Я раскладываю на пикейном одеяле салфетки, маленькие плетеные корзинки с фруктами, печеньем и сдобой, ставлю в центр большого вышитого ромба газировку и безалкогольное пиво для водителя. Как древние римляне, мы ложимся друг напротив друга, поднимаем заздравные чаши и молча едим, думая каждый о своем. Я смотрю, как Печальная Рыба Солнце, неистово пламенея, ныряет за горизонт, превращая море в багряное безумие… Но он не способен молчать дольше четырех минут. Вначале он терпеливо напевает вполголоса из уважения к моему карандашу, но как только я поднимаю на него глаза, срывается.

- Ты знаешь, я недавно читал на Медузе… - как настоящие сказки, все его рассказы должны иметь зачин. А дальше он будет говорить о маленьком открытии науки, которое скоро перевернет мир. Я изо всех сил стараюсь не упустить ни слова – я вижу, как для него это важно, но не могу, никак не могу сосредоточиться, и слышу только то же, что и всегда: что в мире произошло что-то огромное, что ум людей неисчерпаем, а величие природы бесконечно. Я слышу это в его голосе, жестах, взгляде… И я не спорю – ведь эти белые чайки так умны и серьезны, а море невыносимо прекрасно. Ветер уносит слова в прибой и разбивает о гальку. Тогда я ложусь на спину, закрываю глаза и просто люблю его голос, даже сквозь закрытые веки слежу, как беспрестанно меняются всегда готовые к улыбке губы, вспыхивают карие глаза, вздрагивает белая челка над подвижным лбом…

- Не спи! Ты меня совсем не слушаешь, – он мстительно дергает меня за нос. Я открываю глаза: так и есть, улыбается до ушей. – Люди скоро преодолеют пространство и время, а ты… Ты все проспишь!

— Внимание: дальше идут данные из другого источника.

/-- The packet after it. -/
def Forwarded.next (p : Forwarded) (x : Frame) : Forwarded :=
  { p with flit := x.fidx, bytes := (if x.fidx = p.flit then p.bytes else 0) + x.bytes.length }

/-- Forward a frame over its packet's link, the first, which crosses the die there, over the next link of the gang; without one the packet's response is
UNREACH. Frames of a packet whose link cannot carry them any more are lost (R408, R410). -/
def forward (s : State) (from_ : Nat) (x : Frame) : State :=
  let h := nextHop s x
  let key := x.key * 48 + from_
  let others := s.lat.fwd.filter (fun p => decide (p.key ≠ key))
  let go := fun (x : Frame) (p : Forwarded) (s : State) =>
    passFrame { s with lat := { s.lat with fwd := others ++ [p.next x] } } p.link h.pos x
  match s.lat.fwd.find? (fun p => decide (p.key = key) && p.goesOn x) with
  | some p => if mayTake s h.last (routeEntry s h.entry) p.link then go x p s else s
  | none =>
    if x.fidx ≠ 0 then s
    else match gangLink s h with
      | some l =>
        let (q, s) := crossVia (turnGang s h.entry l) (portGroup (from_ / 16)) x.cls (some (linkCluster from_)) none (.link l)
        go (if q.2 then { x with w0 := x.w0 ||| 16 } else x) { key := key, crc := x.crc, link := l } s
      | none =>
        if x.rsp then s
        else
          let s := { s with lat := { s.lat with noroute := s.lat.noroute + 1 } }
          sendResponse s x (portGroup (from_ / 16)) (some (linkCluster from_)) false x.cm (if x.kind ≤ 1 then statusNum .unreach else 16 + stUnreach) []

/-- FRAME_RECEIVE (R404): on a link that is up and in use (R416). How many codewords the FEC corrected is free. A frame's FCTL
says which of this end's lanes are on; a control frame carries nothing else (R408). -/
def execFrameReceive (l : Fin 48) (f : Frame) (s : State) : O :=
  if !linkUsable s l.val then .next s
  else
    let (w, s) := drawFree s
    let s := s.modLink l.val (fun x => { x with corr := if f.fecOk && w.getLsbD 0 then x.corr + 1 else x.corr })
    if !f.fecOk || !f.ok (linkPerica s l.val) then .next (discardFrame s l.val)
    else
      let s := takeFctl s l.val f.fctl
      if f.payload.isEmpty then .next s
      else if f.ddev = s.lat.id.toNat ∨ 992 ≤ f.ddev then .next (receiveHere s l.val f)
      else .next (forward s l.val f)

/-! ## Multicast to devices (R409) -/

/-- The answers of all devices of a multicast: where the row names none, any. -/
def fillAnswers (answers : List (Nat × Status)) : List (Nat × Nat × Bool) → State → List (Nat × Status) × State
  | [], s => ([], s)
  | (d, _, _) :: ds, s =>
    let (st, s) := match answers.find? (fun a => decide (a.1 = d)) with
      | some a => (a.2, s)
      | none =>
        let (x, s) := freeExt 0 s
        (x.status, s)
    let (r, s) := fillAnswers answers ds s
    ((d, st) :: r, s)

/-- LATIGO_MULTICAST: a write to the devices of this row or column leaves in a slot and is answered. Peers send none, nor do
the host and the management plane (R24, R428). -/
def execLatigoMulticast (a : Agent) (rc : RowCol) (addr : BitVec 48) (data : List Byte) (answers : List (Nat × Status))
    (s : State) : O :=
  let column := decide (rc = .column)
  let acc : Acc := .write (2 ^ 58 + (992 + b2n column) * 2 ^ 48 + addr.toNat) data (allOn data)
  match agentPort a with
  | none => .next s
  | some p =>
    if a = .host ∨ !accWf acc then .next s
    else match sendReq s p (agentClass s a) acc with
      | (.wait, _) => .next s
      | (.refused st, s) => .next (s.answer { status := st })
      | (.slot n, s) =>
        let (l, s) := fillAnswers answers (multiTargets s column) s
        .next ((fabFree s p n).answer { status := multiStatus l .ok (multiTargets s column) })

/-! ## Re-sends, records -/

/-- What a slot's request carries leaves again, by a fresh way (R380, R411): it crosses the die to the link that its class and
MCOL choose. A message that has not come to its link yet only crosses again. -/
def emitAgain (s : State) (p n mcol : Nat) : State :=
  let x := (s.port p).slot n
  match x.body with
  | none => crossAgain s p n
  | some b =>
    if 992 ≤ x.dev then sendMulti s (decide (x.dev = 993)) (slotFrom s p n) b
    else match chooseLink s (decide (x.cls = 0)) x.dev (some mcol) with
      | (none, s) => s
      | (some (h, m, l), s) =>
        let s := crossAgain (s.modPort p (fun y => y.modSlot n (fun z => { z with dest := .link l, mcol := m }))) p n
        emitFrames s l (slotFrom s p n) x.dev h.pos m b

/-- LAT_RESEND_TIMEOUT (R411): MCOL is a column that R407 lets the source draw. -/
def execLatResendTimeout (port : Fin 597) (slot : Fin 128) (mcol : Fin 25) (s : State) : O :=
  let x := (s.port port.val).slot slot.val
  let may := decide (x.cls = 0) || decide (992 ≤ x.dev) || (spreadCols s x.dev).contains mcol.val
  .next (if timedOut s port.val slot.val && x.dest.remote && may then
    emitAgain (countResend s port.val slot.val) port.val slot.val mcol.val else s)

/-- REMOTE_RECORD_EXPIRY (R411): HOLD counts hundreds of ticks of the target's clock. -/
def execRemoteRecordExpiry (slice : Bool) (unit : Fin 80) (key : Nat) (s : State) : O :=
  let u := (slice, unit.val)
  .next (storeMod s u (fun l => l.filter (fun r => decide (r.key ≠ key) || decide (storeClock s u < r.since + 100 * s.lat.hold))))

/-! ## Links (R403, R416) -/

/-- A failed stage waits for its restart. -/
def stageFailed : Nat := 9

/-- A link's state as LAT_LINK.ST shows it. -/
def LinkSt.shown (x : LinkSt) : Nat := if x.isFenced then 3 else x.st.toNat

/-- What waits at a link for its lane, and what the far end said of its lanes, go with the link (R410). -/
def LinkSt.settle (x : LinkSt) : LinkSt := if x.st = 2 ∧ !x.isFenced then x else { x with laneOff := 0, egress := [] }

/-- A change of a link; the management controller reports a change of its state in telemetry (R416). -/
def changeLink (s : State) (l : Nat) (f : LinkSt → LinkSt) : State :=
  let n := (f (s.link l)).shown
  let s' := s.modLink l (fun x => (f x).settle)
  if n = (s.link l).shown then s' else s'.out (.linkState l n)

/-- A stage has failed; it restarts after 1 ms (R416). -/
def LinkSt.fail (now : Nat) (x : LinkSt) : LinkSt := { x with stage := stageFailed, failedAt := now }

/-- A control frame, with no payload, as a link comes up: FCTL is free (R408). -/
def controlFrame (s : State) (l : Nat) : State :=
  let (w, s) := drawFree s
  let peer := (s.link l).peer.toNat
  s.out (.frame (Fin.ofNat 48 l) {
    w0 := BitVec.ofNat 64 (s.lat.id.toNat * 2 ^ 54 + peer * 2 ^ 44 + 2 ^ 9), w1 := 0, w2 := 0
    w3 := BitVec.ofNat 64 (w.toNat % 2 ^ 24 * 2 ^ 40), payload := [], fecOk := true })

Тогда я хватаю его в охапку и целую в веснушчатый нос. Мы стремительно разрушаем натюрморт на пикейном одеяле, смерчем прокатываясь по песку…

Честно и крепко зажмурившись, он держит мне одеяло, пока я переодеваюсь, и хотя на сумеречном пляже в обе стороны нет ни души, мы чинно соблюдаем приличия друг перед другом. Потом он закидывает вещи в багажник, а я прощаюсь с морем. Невозможно оторвать глаз от морского горизонта, пока там плещутся хотя бы малейшие отблески заката. До конца. И пока наш старенький джип снова бежит наперегонки с волнами, а он молча вглядывается в стекло, я все еще вижу море и слышу смех чаек в своей голове.

Только когда мы выруливаем на дорогу, становится ясно, что наступила ночь. Тьма медленно окружает машину. Тогда я включаю фары и быстро оборачиваюсь назад: он спит, уютно свернувшись на заднем сиденье. Он чудом все еще умещается там. Я удваиваю внимание, и бережно проношу свой драгоценный груз через ночь и дороги. Асфальт, вспыхивая в свете фар, несется навстречу. Я сама не замечаю, что уже давно напеваю ему колыбельную, ту же, что и одиннадцать лет назад.